Support GROUP BY GROUPING SETS / ROLLUP / CUBE in the multi-stage query engine#18817
Support GROUP BY GROUPING SETS / ROLLUP / CUBE in the multi-stage query engine#18817xiangfu0 wants to merge 11 commits into
Conversation
…ion until supported Foundation for GROUP BY GROUPING SETS / ROLLUP / CUBE in the multi-stage engine. - AggregateNode now carries per-set membership bitmasks over its union group keys (plan.proto field 8 + serde), mirroring the single-stage PinotQuery.groupingSetMasks so the per-set row expansion can later be pushed down to the single-stage (leaf) engine. - Until the leaf pushdown + final-stage merge land, both AggregateNode converters reject ROLLUP/CUBE/GROUPING SETS with a clear error instead of silently collapsing to a plain GROUP BY (which dropped the subtotal/grand-total rows). These queries run on the single-stage engine, which supports them natively.

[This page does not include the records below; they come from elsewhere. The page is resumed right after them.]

theorem blind_contour : Blind fun s => s.store.contour :=
  ⟨fun _ _ => rfl, fun _ _ => rfl, fun _ _ => rfl, fun _ _ => rfl, fun _ _ => rfl, fun _ _ => rfl, fun _ _ _ => rfl⟩

theorem blind_free : Blind fun s => s.store.free :=
  ⟨fun _ _ => rfl, fun _ _ => rfl, fun _ _ => rfl, fun _ _ => rfl, fun _ _ => rfl, fun _ _ => rfl, fun _ _ _ => rfl⟩

theorem blind_chain (i : Slot) : Blind fun s => (s.panel i).chain :=
  ⟨fun _ _ => rfl, fun _ _ => rfl, fun _ _ => rfl, fun _ _ => rfl, fun _ _ => rfl, fun _ _ => rfl, fun _ _ h => h i⟩

theorem blind_loader : Blind fun s => s.store.loader :=
  ⟨fun _ _ => rfl, fun _ _ => rfl, fun _ _ => rfl, fun _ _ => rfl, fun _ _ => rfl, fun _ _ => rfl, fun _ _ _ => rfl⟩

/-- The link port without the notices formed inside the command. -/
def State.settledLink (s : State) : LinkPort := { s.link with formed := [] }

theorem blind_settledLink : Blind State.settledLink :=
  ⟨fun _ _ => rfl, fun _ _ => rfl, fun _ _ => rfl, fun _ _ => rfl, fun _ _ => rfl, fun _ _ => rfl, fun _ _ _ => rfl⟩

theorem blind_outbound : Blind fun s => s.link.outbound :=
  ⟨fun _ _ => rfl, fun _ _ => rfl, fun _ _ => rfl, fun _ _ => rfl, fun _ _ => rfl, fun _ _ => rfl, fun _ _ _ => rfl⟩

theorem blind_inbound : Blind fun s => s.link.inbound :=
  ⟨fun _ _ => rfl, fun _ _ => rfl, fun _ _ => rfl, fun _ _ => rfl, fun _ _ => rfl, fun _ _ => rfl, fun _ _ _ => rfl⟩

theorem Table.get_set_self {α : Type} {n : Nat} (t : Table α n) (i : Fin n) (a : α) : (t.set i a).get i = a := by
  simp [Table.get, Table.set]

theorem Table.get_set_ne {α : Type} {n : Nat} (t : Table α n) {i j : Fin n} (a : α) (h : i ≠ j) :
    (t.set i a).get j = t.get j := by
  have : i.val ≠ j.val := fun e => h (Fin.ext e)
  simp [Table.get, Table.set, this]

theorem Table.get_ofFn {α : Type} {n : Nat} (f : Fin n → α) (i : Fin n) : (Table.ofFn f).get i = f i := by
  simp [Table.get, Table.ofFn]

theorem Table.get_map {α : Type} {n : Nat} (t : Table α n) (f : Fin n → α → α) (i : Fin n) :
    (t.map f).get i = f i (t.get i) := Table.get_ofFn _ i

theorem Table.get_fill {α : Type} (n : Nat) (a : α) (i : Fin n) : (Table.fill n a).get i = a := by
  simp [Table.get, Table.fill]

section
variable {α : Type} {P : State → α} (h : Blind P)
include h

theorem Blind.setPanel (s : State) (i : Slot) (p : Panel) (hp : p.chain = (s.panel i).chain) :
    P (s.setPanel i p) = P s := by
  refine h.panels s _ fun j => ?_
  by_cases e : i = j
  · subst e; rw [Table.get_set_self]; exact hp
  · rw [Table.get_set_ne _ _ e]

/-! ### Outputs, queue and cycle state -/

theorem Blind.setCycle (s : State) (st : CycleState) : P (s.setCycle st) = P s := (h.bed _ _).trans (h.cycle _ _)
theorem Blind.clearReasons (s : State) : P s.clearReasons = P s := h.cycle _ _
theorem Blind.clearOwed (s : State) : P s.clearOwed = P s := h.cycle _ _
theorem Blind.raiseTools (s : State) : P s.raiseTools = P s := (h.bed _ _).trans (h.motion _ _)
theorem Blind.releaseZones (s : State) : P s.releaseZones = P s := h.bed _ _
theorem Blind.windowZonesOn (s : State) : P s.windowZonesOn = P s := h.bed _ _
theorem Blind.invalidate (s : State) : P s.invalidate = P s := h.marks _ _
theorem Blind.mapWorklist (s : State) (f : Worklist → Worklist) : P (s.mapWorklist f) = P s := h.plan _ _
theorem Blind.withdrawPlanner (s : State) : P s.withdrawPlanner = P s := (h.plan _ _).trans (h.motion _ _)
theorem Blind.endEntry (s : State) : P s.endEntry = P s := h.motion _ _
theorem Blind.faultStop (s : State) (e : Option Entry) : P (s.faultStop e) = P s := (h.bed _ _).trans (h.motion _ _)
theorem Blind.loseHome (s : State) : P s.loseHome = P s := h.motion _ _
theorem Blind.startExecuting (s : State) (v : Option Nat) : P (s.startExecuting v) = P s := h.motion _ _
theorem Blind.openWindow (s : State) (a : Option Int) : P (s.openWindow a) = P s := h.marks _ _
theorem Blind.setLine (s : State) (i : Fin 8) (l : Line) : P (s.setLine i l) = P s := h.bed _ _

theorem Blind.lowerTool (s : State) (t : Tool) : P (s.lowerTool t) = P s := by
  cases t <;> exact (h.bed _ _).trans (h.motion _ _)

…ion to the single-stage leaf Implements multi-stage execution of grouping-set aggregates by pushing the per-set row expansion down to the single-stage (leaf) engine — the same backend-expansion model used by Doris/StarRocks — reusing the single-stage GROUPING SETS support (apache#18662) wholesale. Plan split (PinotAggregateExchangeNodeInsertRule): a grouping-set aggregate becomes LEAF -> EXCHANGE -> FINAL -> PROJECT - LEAF carries the grouping sets and emits the synthetic $groupingId discriminator column after the union group keys (PinotLogicalAggregate.deriveRowType). - EXCHANGE hash-partitions by the union keys AND $groupingId so each (set, key) co-locates. - FINAL is a plain SIMPLE aggregate grouping by [union keys..., $groupingId], so rows from different grouping sets stay distinct with no grouping-set-specific merge logic. - PROJECT drops $groupingId to restore the original aggregate row type. Leaf pushdown (ServerPlanRequestVisitor): sets PinotQuery.groupingSetMasks so the single-stage engine does the expansion + $groupingId, identical to the single-stage path. RelToPlanNodeConverter encodes Calcite groupSets into the AggregateNode masks (carried via the plan.proto field added earlier). The v2 physical planner still rejects grouping sets. Verified by MSE-vs-single-stage parity integration tests for ROLLUP, CUBE, mixed plain+ROLLUP, single-column ROLLUP, and ROLLUP+HAVING (GroupingSetsQueriesTest#testMultiStage*). Known limitations (follow-ups): GROUPING() / GROUPING_ID(), explicit GROUP BY GROUPING SETS ((a,b),...) tuple syntax (parsed as a ROW by the multi-stage validator), the v2 physical planner, leaf group trim, and >31 grouping columns are rejected with a clear error so the query runs on the single-stage engine instead.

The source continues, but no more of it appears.